**Information shown:**

/-! ### One cycle -/

@[simp] theorem State.tick_r0 (s : State) : (s.tick).r0 = s.r0 := rfl
@[simp] theorem State.tick_r1 (s : State) : (s.tick).r1 = s.r1 := rfl
@[simp] theorem State.tick_r2 (s : State) : (s.tick).r2 = s.r2 := rfl
@[simp] theorem State.tick_r3 (s : State) : (s.tick).r3 = s.r3 := rfl
@[simp] theorem State.tick_x1 (s : State) : (s.tick).x1 = s.x1 := rfl
@[simp] theorem State.tick_x2 (s : State) : (s.tick).x2 = s.x2 := rfl
@[simp] theorem State.tick_x3 (s : State) : (s.tick).x3 = s.x3 := rfl
@[simp] theorem State.tick_pc (s : State) : (s.tick).pc = s.pc := rfl
@[simp] theorem State.tick_cc (s : State) : (s.tick).cc = s.cc := rfl
@[simp] theorem State.tick_msr (s : State) : (s.tick).msr = s.msr := rfl
@[simp] theorem State.tick_mfr (s : State) : (s.tick).mfr = s.mfr := rfl
@[simp] theorem State.tick_ir (s : State) : (s.tick).ir = s.ir := rfl
@[simp] theorem State.tick_mar (s : State) : (s.tick).mar = s.mar := rfl
@[simp] theorem State.tick_mdr (s : State) : (s.tick).mdr = s.mdr := rfl
@[simp] theorem State.tick_ea (s : State) : (s.tick).ea = s.ea := rfl
@[simp] theorem State.tick_op1 (s : State) : (s.tick).op1 = s.op1 := rfl
@[simp] theorem State.tick_op2 (s : State) : (s.tick).op2 = s.op2 := rfl
@[simp] theorem State.tick_op3 (s : State) : (s.tick).op3 = s.op3 := rfl
@[simp] theorem State.tick_op4 (s : State) : (s.tick).op4 = s.op4 := rfl
@[simp] theorem State.tick_result (s : State) : (s.tick).result = s.result := rfl
@[simp] theorem State.tick_result2 (s : State) : (s.tick).result2 = s.result2 := rfl
@[simp] theorem State.tick_dec (s : State) : (s.tick).dec = s.dec := rfl
@[simp] theorem State.tick_k (s : State) : (s.tick).k = s.k := rfl
@[simp] theorem State.tick_phase (s : State) : (s.tick).phase = s.phase := rfl
@[simp] theorem State.tick_jumpTaken (s : State) : (s.tick).jumpTaken = s.jumpTaken := rfl
@[simp] theorem State.tick_waitForInterrupt (s : State) : (s.tick).waitForInterrupt = s.waitForInterrupt := rfl
@[simp] theorem State.tick_halted (s : State) : (s.tick).halted = s.halted := rfl
@[simp] theorem State.tick_cycleCount (s : State) : (s.tick).cycleCount = s.cycleCount + 1 := rfl
@[simp] theorem State.tick_inbuf (s : State) : (s.tick).inbuf = s.inbuf := rfl
@[simp] theorem State.tick_ptr (s : State) : (s.tick).ptr = s.ptr := rfl
@[simp] theorem State.tick_terminal (s : State) : (s.tick).terminal = s.terminal := rfl
@[simp] theorem State.tick_ms (s : State) : (s.tick).ms = s.ms := rfl
@[simp] theorem State.tick_terminated (s : State) : (s.tick).terminated = s.terminated := rfl
@[simp] theorem State.tick_labelRefs (s : State) : (s.tick).labelRefs = s.labelRefs := rfl
@[simp] theorem State.tick_execMode (s : State) : (s.tick).execMode = s.execMode := rfl
@[simp] theorem State.tick_programKind (s : State) : (s.tick).programKind = s.programKind := rfl
@[simp] theorem State.tick_refused (s : State) : (s.tick).refused = s.refused := rfl
@[simp] theorem State.tick_executing (s : State) : (s.tick).executing = s.executing := rfl
@[simp] theorem State.tick_refusal (s : State) : (s.tick).refusal = s.refusal := rfl
@[simp] theorem State.tick_turns (s : State) : (s.tick).turns = s.turns := rfl
@[simp] theorem State.tick_faultLog (s : State) : (s.tick).faultLog = s.faultLog := rfl
@[simp] theorem State.tick_parseErrors (s : State) : (s.tick).parseErrors = s.parseErrors := rfl

/-! ### The step counter -/

@[simp] theorem State.nextK_r0 (s : State) : (s.nextK).r0 = s.r0 := rfl
@[simp] theorem State.nextK_r1 (s : State) : (s.nextK).r1 = s.r1 := rfl
@[simp] theorem State.nextK_r2 (s : State) : (s.nextK).r2 = s.r2 := rfl
@[simp] theorem State.nextK_r3 (s : State) : (s.nextK).r3 = s.r3 := rfl
@[simp] theorem State.nextK_x1 (s : State) : (s.nextK).x1 = s.x1 := rfl
@[simp] theorem State.nextK_x2 (s : State) : (s.nextK).x2 = s.x2 := rfl
@[simp] theorem State.nextK_x3 (s : State) : (s.nextK).x3 = s.x3 := rfl
@[simp] theorem State.nextK_pc (s : State) : (s.nextK).pc = s.pc := rfl
@[simp] theorem State.nextK_cc (s : State) : (s.nextK).cc = s.cc := rfl
@[simp] theorem State.nextK_msr (s : State) : (s.nextK).msr = s.msr := rfl
@[simp] theorem State.nextK_mfr (s : State) : (s.nextK).mfr = s.mfr := rfl
@[simp] theorem State.nextK_ir (s : State) : (s.nextK).ir = s.ir := rfl
@[simp] theorem State.nextK_mar (s : State) : (s.nextK).mar = s.mar := rfl
@[simp] theorem State.nextK_mdr (s : State) : (s.nextK).mdr = s.mdr := rfl
@[simp] theorem State.nextK_ea (s : State) : (s.nextK).ea = s.ea := rfl
@[simp] theorem State.nextK_op1 (s : State) : (s.nextK).op1 = s.op1 := rfl
@[simp] theorem State.nextK_op2 (s : State) : (s.nextK).op2 = s.op2 := rfl
@[simp] theorem State.nextK_op3 (s : State) : (s.nextK).op3 = s.op3 := rfl
@[simp] theorem State.nextK_op4 (s : State) : (s.nextK).op4 = s.op4 := rfl
@[simp] theorem State.nextK_result (s : State) : (s.nextK).result = s.result := rfl
@[simp] theorem State.nextK_result2 (s : State) : (s.nextK).result2 = s.result2 := rfl
@[simp] theorem State.nextK_dec (s : State) : (s.nextK).dec = s.dec := rfl
@[simp] theorem State.nextK_k (s : State) : (s.nextK).k = s.k + 1 := rfl
@[simp] theorem State.nextK_phase (s : State) : (s.nextK).phase = s.phase := rfl
@[simp] theorem State.nextK_jumpTaken (s : State) : (s.nextK).jumpTaken = s.jumpTaken := rfl
@[simp] theorem State.nextK_waitForInterrupt (s : State) : (s.nextK).waitForInterrupt = s.waitForInterrupt := rfl
@[simp] theorem State.nextK_halted (s : State) : (s.nextK).halted = s.halted := rfl
@[simp] theorem State.nextK_cycleCount (s : State) : (s.nextK).cycleCount = s.cycleCount := rfl
@[simp] theorem State.nextK_inbuf (s : State) : (s.nextK).inbuf = s.inbuf := rfl
@[simp] theorem State.nextK_ptr (s : State) : (s.nextK).ptr = s.ptr := rfl
@[simp] theorem State.nextK_terminal (s : State) : (s.nextK).terminal = s.terminal := rfl
@[simp] theorem State.nextK_ms (s : State) : (s.nextK).ms = s.ms := rfl
@[simp] theorem State.nextK_terminated (s : State) : (s.nextK).terminated = s.terminated := rfl
@[simp] theorem State.nextK_labelRefs (s : State) : (s.nextK).labelRefs = s.labelRefs := rfl
@[simp] theorem State.nextK_execMode (s : State) : (s.nextK).execMode = s.execMode := rfl
@[simp] theorem State.nextK_programKind (s : State) : (s.nextK).programKind = s.programKind := rfl
@[simp] theorem State.nextK_refused (s : State) : (s.nextK).refused = s.refused := rfl
@[simp] theorem State.nextK_executing (s : State) : (s.nextK).executing = s.executing := rfl
@[simp] theorem State.nextK_refusal (s : State) : (s.nextK).refusal = s.refusal := rfl
@[simp] theorem State.nextK_turns (s : State) : (s.nextK).turns = s.turns := rfl
@[simp] theorem State.nextK_faultLog (s : State) : (s.nextK).faultLog = s.faultLog := rfl
@[simp] theorem State.nextK_parseErrors (s : State) : (s.nextK).parseErrors = s.parseErrors := rfl

/-! ### Decode -/

@[simp] theorem State.decoded_r0 (s : State) (f : DecodeFields) : (s.decoded f).r0 = s.r0 := rfl
@[simp] theorem State.decoded_r1 (s : State) (f : DecodeFields) : (s.decoded f).r1 = s.r1 := rfl
@[simp] theorem State.decoded_r2 (s : State) (f : DecodeFields) : (s.decoded f).r2 = s.r2 := rfl
@[simp] theorem State.decoded_r3 (s : State) (f : DecodeFields) : (s.decoded f).r3 = s.r3 := rfl
@[simp] theorem State.decoded_x1 (s : State) (f : DecodeFields) : (s.decoded f).x1 = s.x1 := rfl
@[simp] theorem State.decoded_x2 (s : State) (f : DecodeFields) : (s.decoded f).x2 = s.x2 := rfl
@[simp] theorem State.decoded_x3 (s : State) (f : DecodeFields) : (s.decoded f).x3 = s.x3 := rfl
@[simp] theorem State.decoded_pc (s : State) (f : DecodeFields) : (s.decoded f).pc = s.pc := rfl
@[simp] theorem State.decoded_cc (s : State) (f : DecodeFields) : (s.decoded f).cc = s.cc := rfl
@[simp] theorem State.decoded_msr (s : State) (f : DecodeFields) : (s.decoded f).msr = s.msr := rfl
@[simp] theorem State.decoded_mfr (s : State) (f : DecodeFields) : (s.decoded f).mfr = s.mfr := rfl
@[simp] theorem State.decoded_ir (s : State) (f : DecodeFields) : (s.decoded f).ir = s.ir := rfl
@[simp] theorem State.decoded_mar (s : State) (f : DecodeFields) : (s.decoded f).mar = s.mar := rfl
@[simp] theorem State.decoded_mdr (s : State) (f : DecodeFields) : (s.decoded f).mdr = s.mdr := rfl
@[simp] theorem State.decoded_ea (s : State) (f : DecodeFields) : (s.decoded f).ea = s.ea := rfl
@[simp] theorem State.decoded_op1 (s : State) (f : DecodeFields) : (s.decoded f).op1 = s.op1 := rfl
@[simp] theorem State.decoded_op2 (s : State) (f : DecodeFields) : (s.decoded f).op2 = s.op2 := rfl
@[simp] theorem State.decoded_op3 (s : State) (f : DecodeFields) : (s.decoded f).op3 = s.op3 := rfl
@[simp] theorem State.decoded_op4 (s : State) (f : DecodeFields) : (s.decoded f).op4 = s.op4 := rfl
@[simp] theorem State.decoded_result (s : State) (f : DecodeFields) : (s.decoded f).result = s.result := rfl
@[simp] theorem State.decoded_result2 (s : State) (f : DecodeFields) : (s.decoded f).result2 = s.result2 := rfl
@[simp] theorem State.decoded_dec (s : State) (f : DecodeFields) : (s.decoded f).dec = f := rfl
@[simp] theorem State.decoded_k (s : State) (f : DecodeFields) : (s.decoded f).k = 4 := rfl
@[simp] theorem State.decoded_phase (s : State) (f : DecodeFields) : (s.decoded f).phase = s.phase := rfl
@[simp] theorem State.decoded_jumpTaken (s : State) (f : DecodeFields) : (s.decoded f).jumpTaken = s.jumpTaken := rfl
@[simp] theorem State.decoded_waitForInterrupt (s : State) (f : DecodeFields) : (s.decoded f).waitForInterrupt = s.waitForInterrupt := rfl
@[simp] theorem State.decoded_halted (s : State) (f : DecodeFields) : (s.decoded f).halted = s.halted := rfl
@[simp] theorem State.decoded_cycleCount (s : State) (f : DecodeFields) : (s.decoded f).cycleCount = s.cycleCount := rfl
@[simp] theorem State.decoded_inbuf (s : State) (f : DecodeFields) : (s.decoded f).inbuf = s.inbuf := rfl
@[simp] theorem State.decoded_ptr (s : State) (f : DecodeFields) : (s.decoded f).ptr = s.ptr := rfl
@[simp] theorem State.decoded_terminal (s : State) (f : DecodeFields) : (s.decoded f).terminal = s.terminal := rfl
@[simp] theorem State.decoded_ms (s : State) (f : DecodeFields) : (s.decoded f).ms = s.ms := rfl
@[simp] theorem State.decoded_terminated (s : State) (f : DecodeFields) : (s.decoded f).terminated = s.terminated := rfl
@[simp] theorem State.decoded_labelRefs (s : State) (f : DecodeFields) : (s.decoded f).labelRefs = s.labelRefs := rfl
@[simp] theorem State.decoded_execMode (s : State) (f : DecodeFields) : (s.decoded f).execMode = s.execMode := rfl
@[simp] theorem State.decoded_programKind (s : State) (f : DecodeFields) : (s.decoded f).programKind = s.programKind := rfl
@[simp] theorem State.decoded_refused (s : State) (f : DecodeFields) : (s.decoded f).refused = s.refused := rfl
@[simp] theorem State.decoded_executing (s : State) (f : DecodeFields) : (s.decoded f).executing = s.executing := rfl
@[simp] theorem State.decoded_refusal (s : State) (f : DecodeFields) : (s.decoded f).refusal = s.refusal := rfl
@[simp] theorem State.decoded_turns (s : State) (f : DecodeFields) : (s.decoded f).turns = s.turns := rfl
@[simp] theorem State.decoded_faultLog (s : State) (f : DecodeFields) : (s.decoded f).faultLog = s.faultLog := rfl
@[simp] theorem State.decoded_parseErrors (s : State) (f : DecodeFields) : (s.decoded f).parseErrors = s.parseErrors := rfl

**What you will do:** In the entries above, find the line with "(s.tick).terminated = s.terminated := rfl" and the line with "(s.nextK).pc = s.pc := rfl", then set down exactly those two and every line between them, nothing else.

**Solved exercise:**
@[simp] theorem State.tick_terminated (s : State) : (s.tick).terminated = s.terminated := rfl
@[simp] theorem State.tick_labelRefs (s : State) : (s.tick).labelRefs = s.labelRefs := rfl
@[simp] theorem State.tick_execMode (s : State) : (s.tick).execMode = s.execMode := rfl
@[simp] theorem State.tick_programKind (s : State) : (s.tick).programKind = s.programKind := rfl
@[simp] theorem State.tick_refused (s : State) : (s.tick).refused = s.refused := rfl
@[simp] theorem State.tick_executing (s : State) : (s.tick).executing = s.executing := rfl
@[simp] theorem State.tick_refusal (s : State) : (s.tick).refusal = s.refusal := rfl
@[simp] theorem State.tick_turns (s : State) : (s.tick).turns = s.turns := rfl
@[simp] theorem State.tick_faultLog (s : State) : (s.tick).faultLog = s.faultLog := rfl
@[simp] theorem State.tick_parseErrors (s : State) : (s.tick).parseErrors = s.parseErrors := rfl

/-! ### The step counter -/

@[simp] theorem State.nextK_r0 (s : State) : (s.nextK).r0 = s.r0 := rfl
@[simp] theorem State.nextK_r1 (s : State) : (s.nextK).r1 = s.r1 := rfl
@[simp] theorem State.nextK_r2 (s : State) : (s.nextK).r2 = s.r2 := rfl
@[simp] theorem State.nextK_r3 (s : State) : (s.nextK).r3 = s.r3 := rfl
@[simp] theorem State.nextK_x1 (s : State) : (s.nextK).x1 = s.x1 := rfl
@[simp] theorem State.nextK_x2 (s : State) : (s.nextK).x2 = s.x2 := rfl
@[simp] theorem State.nextK_x3 (s : State) : (s.nextK).x3 = s.x3 := rfl
@[simp] theorem State.nextK_pc (s : State) : (s.nextK).pc = s.pc := rfl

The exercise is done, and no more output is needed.